You know the spiel they give you on the airplane, about how "in case of an emergency, oxygen masks will drop from the ceiling... if you are travelling with someone who needs assistance DON YOUR OWN MASK FIRST" ... because, duh, you will be of no use to anyone if you are unconscious already.

You cannot be of service to others if you are not well. Taking care of yourself seems "self-centered" or "lazy" or "selfish" to so many of us who were raised to always think of others first. But Jesus said "love your neighbour as yourself" ... and that goes both directions, eh? If you would tell your neighbour (i.e. anyone else, a friend, your kid, your sibling...) to slow down and take care of themselves, if you would bake them cookies and make them tea and tell them to sit with their feet up for a bit and take a rest ... well ... tell yourself exactly the same thing. Have a cookie and a cupppa tea and take a break and realize that you are doing a *good* thing by doing it, not being selfish and lazy.

After all, I'm quite certain that *you* matter just as much to the good Lord as your neighbour does, and that He intends that you to take care of yourself too.


----------



## MullersLaneFarm (Jul 23, 2004)

Amen and Amen.

It's called self-preservation, not self-centered. And you should give yourself permission to do things for yourself _each day_, if only for 15 minutes.

A very close friend that also has fibromyalgia called me yesterday afternoon. She was enjoying some time with her goats in the apple orchard and called to share with me. Out of the blue (from my end) she started crying and telling me how guilty she felt by not being 'productive'. It dawned on me, she just needed affirmation that it was OK to enjoy her 15 minutes of down time with her goats on a beautiful sunny spring day.

If you have a hard time giving yourself permission to have some down time, give an understanding friend a call, or post here.

God be with you, Pauline.


----------



## Marchwind (May 10, 2002)

We all need it at times WIHH. I know I do  The affirmation from others really helps. I struggle with the "guilt" thing a LOT, like Cyndi's friend.


----------



## Pigeon Lady (Apr 4, 2004)

Gosh you're all so helpful and full of good advice.
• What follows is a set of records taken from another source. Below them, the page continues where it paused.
-- ==== Sys2Proof/Proofs/Shared.lean ====
section
/-! SUPPORT. What the operations that several proofs meet leave behind: entries of vectors, bits of words, kept words
of a packet, records, device wakes and the health summary. -/

namespace Sys2Proof.Machine

/-! ## Entries of a vector -/

theorem vget_vmod_self {α : Type} {n : Nat} (v : Vector α n) (f : α → α) (d : α) {i : Nat} (h : i < n) :
    vget (vmod v i f) i d = f (vget v i d) := by
  simp [vget, vmod, Vector.getElem?_eq_getElem h]

theorem vget_vmod_ne {α : Type} {n : Nat} (v : Vector α n) (f : α → α) (d : α) {i j : Nat} (h : j ≠ i) :
    vget (vmod v i f) j d = vget v j d := by
  unfold vget vmod
  split
  · rw [Vector.getElem?_setIfInBounds_ne h.symm]
  · rfl

theorem vget_vmod_beyond {α : Type} {n : Nat} (v : Vector α n) (f : α → α) (d : α) {i : Nat} (h : n ≤ i) (j : Nat) :
    vget (vmod v i f) j d = vget v j d := by
  simp [vmod, Vector.getElem?_eq_none h]

theorem vget_map {α β : Type} {n : Nat} (v : Vector α n) (f : α → β) (d : α) (e : β) {i : Nat} (h : i < n) :
    vget (v.map f) i e = f (vget v i d) := by
  simp [vget, Vector.getElem?_eq_getElem h]

/-! ## Words -/

theorem getLsbD_setBit_self (w : Word) {i : Nat} (h : i < 32) : (setBit w i).getLsbD i = true := by
  simp [setBit, h]

theorem getLsbD_setBit_of_set (w : Word) (i : Nat) {j : Nat} (h : w.getLsbD j = true) :
    (setBit w i).getLsbD j = true := by
  simp [setBit, h]

/-- A command keeps the words that its opcode defines. -/
theorem wd_keptWords {op n : Nat} {v2 : Bool} (hop : op ≠ 0x003) (hi : opInfo op = some (n, v2)) (ws : List Word)
    {k : Nat} (hk : k < n) : wd (keptWords op ws) k = wd ws k := by
  simp [wd, keptWords, hop, hi, hk]

/-! ## Records, wakes and the health summary -/

/-- Raising an event changes the log alone. -/
theorem raise_eq (code : Nat) (args : List (Nat × Nat)) (s : State) :
    raise code args s = { s with log := (raise code args s).log } := by
  unfold raise
  split
  · rfl
  · unfold mainRaise
    split <;> rfl

/-- What an island record leaves in the log depends on the log and the epoch of row time alone. -/
theorem raise_island_log {code : Nat} (hc : evIsland code = true) (args : List (Nat × Nat)) {s t : State}
    (hlog : t.log = s.log) (hepoch : t.row.epoch = s.row.epoch) :
    (raise code args t).log = (raise code args s).log := by
  simp only [raise, if_pos hc, islRaise, State.onLog_log, hlog, hepoch]

/-- A device wake latches its cause and touches no bit of PWR_EVENT. -/
theorem deviceWake_eq (b : Nat) (s : State) : ∃ p, deviceWake b s = { s with pwr := p } ∧ p.event = s.pwr.event := by
  unfold deviceWake
  split
  · exact ⟨_, rfl, rfl⟩
  · exact ⟨_, rfl, rfl⟩

/-- HS_STATE takes the value; a wake cause or a vector may follow. -/
theorem setHealth_eq (w : Word) (s : State) :
    ∃ p b, setHealth w s = { s with health := { s.health with state := w }, pwr := p, port := b } ∧
      p.event = s.pwr.event := by
  unfold setHealth
  dsimp only
  split
  · obtain ⟨p, hp, he⟩ := deviceWake_eq 6 (s.onHealth fun h => { h with state := w })
    rw [hp]
    exact ⟨p, _, rfl, he⟩
  · unfold State.whenB
    split
    · exact ⟨_, _, rfl, rfl⟩
    · exact ⟨_, _, rfl, rfl⟩

end Sys2Proof.Machine
end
Actually I am sitting with my feet up  

I can't really tell you how I feel, just bewildered and guilty that I'm suddenly so weak and needy. Feel like an invalid. This is not me. Can't believe I had Dh call the neighbor to see if she would come and sit with me! She did and I was very grateful. Another neighbor also came and brought a big bag of groceries. They both keep checking on me.
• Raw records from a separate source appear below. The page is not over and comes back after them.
theorem announceExpiry_eq (s : State) :
    ∃ x y w, announceExpiry s = { s with
        row := { s.row with
          a := { s.row.a with failCount := 0, objs := x }
          b := { s.row.b with failCount := 0, objs := y } }
        stew := w } ∧
      ((objOf s false 1).valid = true → (objOf s false 1).send = true → (objOf s false 1).tx ≠ .onBus →
        (vget x 1 {}).tx = .pending) := by
  let s0 := onRowCh true (fun c => { c with failCount := 0 }) (onRowCh false (fun c => { c with failCount := 0 }) s)
  obtain ⟨y0, hqueue⟩ := queueFailsafe_eq true s0
  obtain ⟨x, y, w, hsent, hkeep⟩ :=
    (selfDeclare_sendsFirmware false (queueFailsafe true s0)).trans (selfDeclare_sendsFirmware true _)
  refine ⟨x, y, w, hsent.trans (by rw [hqueue]; rfl), fun hv hs ht => ?_⟩
  rw [(hkeep 1 (by omega)).1, hqueue]
  dsimp only
  rw [vget_vmod_self _ _ _ (by omega)]
  exact queueOne_pending hv hs ht

/-- After its record an expiry ends a trial, or counts toward a change of banks. -/
def concludeExpiry (trial : Bool) (s : State) : State :=
  if trial then (rollback 2 s).onIsl trialOver else bankAfterExpiries s

theorem trialOver_eq (i : IslBlk) : ∃ u m, trialOver i = { i with updateArm := u, timeoutMs := m } := by
  unfold trialOver
  split
  · exact ⟨_, _, rfl⟩
  · exact ⟨_, _, rfl⟩

theorem bankAfterExpiries_eq (s : State) : ∃ l c, bankAfterExpiries s = { s with log := l, sec := c } := by
  unfold bankAfterExpiries
  dsimp only
  generalize (if s.sec.isl.cur = true then s.sec.isl.a else s.sec.isl.b) = other
  split
  · rw [raise_eq]
    exact ⟨_, _, rfl⟩
  · exact ⟨_, _, rfl⟩

theorem concludeExpiry_eq (trial : Bool) (s : State) :
    ∃ u m l c, concludeExpiry trial s =
      { s with isl := { s.isl with updateArm := u, timeoutMs := m }, log := l, sec := c } := by
  unfold concludeExpiry
  split
  · obtain ⟨u, m, hi⟩ := trialOver_eq s.isl
    refine ⟨u, m, (rollback 2 s).log, (rollback 2 s).sec, ?_⟩
    rw [rollback, raise_eq, ← hi]
    rfl
  · obtain ⟨l, c, hbank⟩ := bankAfterExpiries_eq s
    exact ⟨_, _, l, c, hbank⟩

/-- Fewer than three expiries change no bank. -/
theorem concludeExpiry_of_few (s : State) (h : s.isl.expiries.length < 3) : concludeExpiry false s = s := by
  have hfew := fun p => Nat.lt_of_le_of_lt (List.length_filter_le p s.isl.expiries) h
  simp only [concludeExpiry, Bool.false_eq_true, if_false, bankAfterExpiries]
  rw [if_neg fun hthree => absurd hthree.1 (Nat.not_le.mpr (hfew _))]

/-! ## The expiry -/

/-- The island block of an expiry: forced, held until the processor's release, and entered in the persistent words. -/
def expiredIsl (s : State) (i : IslBlk) : IslBlk :=
  { i with forced := true, toecapExpired := true, toecapHeld := true
           expiries := (s.log.powerOn.toNat, s.log.elapsed, bn s.sec.isl.cur) :: i.expiries }

/-- An expiry, before its record. -/
def expirySignals (s : State) : State := announceExpiry (showExpiry ((safeOutputs s).onIsl (expiredIsl s)))

/-- What the signals of an expiry leave. -/
theorem expirySignals_eq (s : State) :
    ∃ v p b h x y w k l, expirySignals s = { s with
        isl := { expiredIsl s s.isl with coolDegraded := true }
        row := { s.row with
          a := { s.row.a with failCount := 0, objs := x }
          b := { s.row.b with failCount := 0, objs := y } }
        vlv := v, pwr := p, port := b, health := h, stew := w, welt := k, log := l } ∧
      (v.forcedToecap = true ∧ v.pinFunc = Vector.replicate 12 0 ∧ ∀ k, k < 20 → (vget v.ch k {}).forced = true) ∧
      (p.event.getLsbD 1 = true ∧ h.state.getLsbD 5 = true ∧ h.state.getLsbD 6 = true) ∧
      ((objOf s false 1).valid = true → (objOf s false 1).send = true → (objOf s false 1).tx ≠ .onBus →
        (vget x 1 {}).tx = .pending) ∧
      (s.welt.test = none → l = s.log) := by
  obtain ⟨v, k, l, hsafe, hforced, hpins, hvalves, hlog⟩ := safeOutputs_eq s
  obtain ⟨p, b, h, hshow, hbits⟩ := showExpiry_eq ((safeOutputs s).onIsl (expiredIsl s))
  obtain ⟨x, y, w, hsay, hpending⟩ := announceExpiry_eq (showExpiry ((safeOutputs s).onIsl (expiredIsl s)))
  rw [hshow, hsafe] at hpending
  refine ⟨v, p, b, h, x, y, w, k, l, ?_, ⟨hforced, hpins, hvalves⟩, hbits, hpending, hlog⟩
  rw [expirySignals, hsay, hshow, hsafe]
  rfl

theorem expire_held (s : State) (h : s.isl.toecapHeld = true) : expire s = s := by simp [expire, h]

theorem expire_running (s : State) (h : s.isl.toecapHeld = false) :
    expire s = concludeExpiry s.sec.isl.trial
      (raise Ev.toecapExpiry [(1, bn s.sec.isl.cur), (4, s.isl.tick.toNat)] (expirySignals s)) := by
  rw [expire, if_neg (by simp [h])]
  rfl

theorem exec_toecapExpiry (s : State) (on : s.isl.on = true) : exec .toecapExpiry s = .next (expire s) := live_on s _ on

theorem exec_toecapExpiry_running (s : State) (on : s.isl.on = true) (h : s.isl.toecapHeld = false) :
    Does .toecapExpiry s fun t =>
      t.isl.forced = true ∧ t.isl.coolDegraded = true ∧ t.isl.toecapExpired = true ∧ t.isl.toecapHeld = true ∧
      t.isl.expiries = (s.log.powerOn.toNat, s.log.elapsed, bn s.sec.isl.cur) :: s.isl.expiries ∧
      t.vlv.forcedToecap = true ∧ t.vlv.pinFunc = Vector.replicate 12 0 ∧
      (∀ k, k < 20 → (valveOf t k).forced = true) ∧ t.pwr.event.getLsbD 1 = true ∧
      t.health.state.getLsbD 5 = true ∧ t.health.state.getLsbD 6 = true ∧
      t.row.a.failCount = 0 ∧ t.row.b.failCount = 0 ∧
      ((objOf s false 1).valid = true → (objOf s false 1).send = true → (objOf s false 1).tx ≠ .onBus →
        (objOf t false 1).tx = .pending) ∧
      (s.welt.test = none → s.sec.isl.trial = false → s.isl.expiries.length ≤ 1 →
        Logged Ev.toecapExpiry [(1, bn s.sec.isl.cur), (4, s.isl.tick.toNat)] s t ∧ t.sec = s.sec) ∧
      t = { s with isl := t.isl, vlv := t.vlv, pwr := t.pwr, health := t.health, port := t.port, row := t.row
                   stew := t.stew, welt := t.welt, log := t.log, sec := t.sec } := by
  obtain ⟨v, p, b, g, x, y, w, k, l, hsig, ⟨hforced, hpins, hvalves⟩, ⟨hevent, h5, h6⟩, hpending, hlog⟩ :=
    expirySignals_eq s
  let logged := raise Ev.toecapExpiry [(1, bn s.sec.isl.cur), (4, s.isl.tick.toNat)] (expirySignals s)
  have hrun : expire s = concludeExpiry s.sec.isl.trial logged := expire_running s h
  have hraise : logged = { expirySignals s with log := logged.log } := raise_eq _ _ _
  have hfew : s.welt.test = none → s.sec.isl.trial = false → s.isl.expiries.length ≤ 1 →
      Logged Ev.toecapExpiry [(1, bn s.sec.isl.cur), (4, s.isl.tick.toNat)] s (expire s) ∧ (expire s).sec = s.sec := by
    intro htest htrial hlen
    have hcount : logged.isl.expiries.length < 3 := by
      rw [hraise, hsig]
      exact Nat.succ_lt_succ (Nat.lt_succ_of_le hlen)
    rw [hrun, htrial, concludeExpiry_of_few logged hcount]
    refine ⟨raise_island_log (by decide) _ ?_ ?_, ?_⟩
    · rw [hsig]; exact hlog htest
    · rw [hsig]
    · rw [hraise, hsig]
  obtain ⟨u, m, l', c, hend⟩ := concludeExpiry_eq s.sec.isl.trial logged
  refine ⟨expire s, exec_toecapExpiry s on, ?_⟩
  rw [hrun, hend, hraise, hsig] at hfew ⊢
  exact ⟨rfl, rfl, rfl, rfl, rfl, hforced, hpins, hvalves, hevent, h5, h6, rfl, rfl, hpending, hfew, rfl⟩

/-! ## The service (R310) -/

theorem exec_toecapService (m : Master) (w : Word) (s : State) (on : s.isl.on = true) :
    exec (.toecapService m w) s = .next (if masterReach s m then toecapWrite m w s else s) :=
  live_on s _ on

theorem exec_toecapRelease (m : Master) (s : State) (on : s.isl.on = true) :
    exec (.toecapRelease m) s = .next (if masterReach s m then toecapRelease m s else s) :=
  live_on s _ on

/-- Neither a write of another master nor one of a Cobbler held in reset does anything. -/
theorem exec_toecap_ignored (m : Master) (w : Word) (s : State) (on : s.isl.on = true)
    (h : masterReach s m = false ∨ m ≠ .cobbler) :
    exec (.toecapService m w) s = .next s ∧ exec (.toecapRelease m) s = .next s := by
  rw [exec_toecapService _ _ _ on, exec_toecapRelease _ _ on]
  rcases h with hreach | hm
  · simp [hreach]
  · simp [toecapWrite, toecapRelease, hm]

theorem exec_toecapService_key (s : State) (on : s.isl.on = true) :
    exec (.toecapService .cobbler 0x00007E1A#32) s = .next s := by
  simp [exec_toecapService _ _ _ on, toecapWrite]

theorem exec_toecapService_other (w : Word) (s : State) (on : s.isl.on = true) (hreach : masterReach s .cobbler = true)
    (hw : w ≠ 0x00007E1A#32) : exec (.toecapService .cobbler w) s = exec .toecapExpiry s := by
  simp [exec_toecapService _ _ _ on, exec_toecapExpiry _ on, toecapWrite, hreach, hw]

/-! ## The release (R311, R335, R355) -/

theorem exec_toecapRelease_cobbler (s : State) (on : s.isl.on = true) (hreach : masterReach s .cobbler = true) :
    exec (.toecapRelease .cobbler) s = .next (releaseRail (releaseToecap s)) := by
  simp [exec_toecapRelease _ _ on, toecapRelease, hreach]

/-- The forced state of an expiry stays while the processor is held and for a second after its restart. -/
theorem releaseToecap_early (s : State)
    (h : s.isl.forced = false ∨ s.isl.toecapHeld = true ∨ s.log.elapsed < s.isl.restartAt + 1000000) :
    releaseToecap s = s := by
  rcases h with hf | hh | ht
  · simp [releaseToecap, hf]
  · simp [releaseToecap, hh]
  · simp [releaseToecap, Nat.not_le.mpr ht]

theorem releaseRail_of_not_forced (s : State) (h : s.vlv.forcedRail = false) : releaseRail s = s := by
  unfold releaseRail
  cases s.vlv.railS3 <;> simp [h]

/-- The state with the forced state of an expiry over and no other cause of the forced command. -/
def forcedOver (s : State) : State :=
  { s with isl := { s.isl with forced := false, coolDegraded := false }
           vlv := { s.vlv with forcedToecap := false, ch := s.vlv.ch.map fun c => { c with forced := false } }
           ctl := { s.ctl with slots := s.ctl.slots.map fun x => { x with plausHold := true } } }

theorem releaseToecap_due (s : State) (hr : s.vlv.forcedRail = false) (hp : s.vlv.forcedPower = false)
    (hf : s.isl.forced = true) (hh : s.isl.toecapHeld = false) (ht : s.isl.restartAt + 1000000 ≤ s.log.elapsed) :
    releaseToecap s = queueFailsafe false (forcedOver s) := by
  simp [releaseToecap, hf, hh, ht, withdrawIfFree, forcedStands, releaseWindow, State.onIsl, State.onVlv, State.onCtl,
    hr, hp, forcedOver]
I guess I never realized just how much my well being hinged on being able to chat with Mum twice a week on the phone. She was very "with it" and young in her outlook. We were best friends and as long as I had her to share everything with all was well with the world. I guess that was my affirmation fix. Usually there aren't enough hours in the day. Now, I'm faced with long hours to fill and find no joy in anything. I keep asking Dh to "come and pray for me." Thank goodness for a wonderful husband and son. And MIL has her whole church praying. With God's help I'll get through.

Anyway there's a little progress. I've been able to eat a bit better. (half a hamburger and a banana shake last evening!) My heart isn't racing and pounding all the time like it was, so I've been able sleep. Fed baby ducks and dusted the book cases today.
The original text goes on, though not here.